Once the package is installed, we can create a connection object to create a connection with the database. It takes username, password, database name, and localhost name as input. We can give our inputs and use the following command to connect with the required database:

>mysqlconnection = dbConnect(MySQL(), user = '...', password = '...', dbname = '..',host = '.....')

When the database is connected, we can list the table that is present in the database by executing the following command:

>dbListTables(mysqlconnection)

We can query the database using the function dbSendQuery(), and the result is returned to R by using function fetch(). Then the output is stored in DataFrame format:

>result = dbSendQuery(mysqlconnection, "select * from <table name>") 
>data.frame = fetch(result) 
>print(data.fame) 

When the previous code gets executed, it returns the required output.
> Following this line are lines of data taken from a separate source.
-- ==== Sys2Proof/Laws/JournalKept.lean ====
section
/-! SUPPORT. Every operation that touches the journal keeps its queue within 64 entries (R565). -/

namespace Sys2Proof.Machine

/-- What every step of a fold keeps within the queue's size, the fold keeps so. -/
@[simp] theorem foldl_jq {α : Type} (f : State → α → State)
    (h : ∀ t x, t.jrn.queue.length ≤ 64 → (f t x).jrn.queue.length ≤ 64) (l : List α) (s : State)
    (hs : s.jrn.queue.length ≤ 64) : (l.foldl f s).jrn.queue.length ≤ 64 := by
  induction l generalizing s with
  | nil => exact hs
  | cons x r ih => exact ih _ (h _ _ hs)

@[simp] theorem ite_queue (c : Prop) [Decidable c] (a b : Journal) :
    (if c then a else b).queue = if c then a.queue else b.queue := by split <;> rfl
We can query with a filter clause, update rows in database tables, insert data into a database table, create tables, drop tables, and so on by sending queries through dbSendQuery().

 

How to write code expressions


In this section, we will discuss how to write various basic expressions which are the core elements of writing a program. Later, we will discuss how to create user-defined functions.

Expressions

R code consists of one or more expressions. An expression is an instruction to perform a particular task.

For example, the addition of two numbers is given by the following expression:

>4+5 

It gives the following output:

[1] 9 

If there is more than one expression in a program, they get executed one by one, in the sequence they appear.

Now we will discuss basic types of expressions.

Constant expression

The simplest form of expression are constant values, which may be character or numeric values.

For example, 100 is a numeric value expression of a constant value.

Hello World is a character form expression of a constant expression.

Arithmetic expression

The R language has standard arithmetic operators and using these, arithmetic expressions can be written.

R has the following arithmetic operators:

Operands

Operators

+

Addition

-

Subtraction

*

Multiplication

/

Division

^

Exponentiation

Using these arithmetic operations, one can generate arithmetic expressions; for example:

4+5 
4-5 
4*5 

R follows the BODMAS rule. One can use parentheses to avoid ambiguity in creating any arithmetic expression.

Conditional expression

A conditional expression compares two values and returns a logical value in the form of True or False.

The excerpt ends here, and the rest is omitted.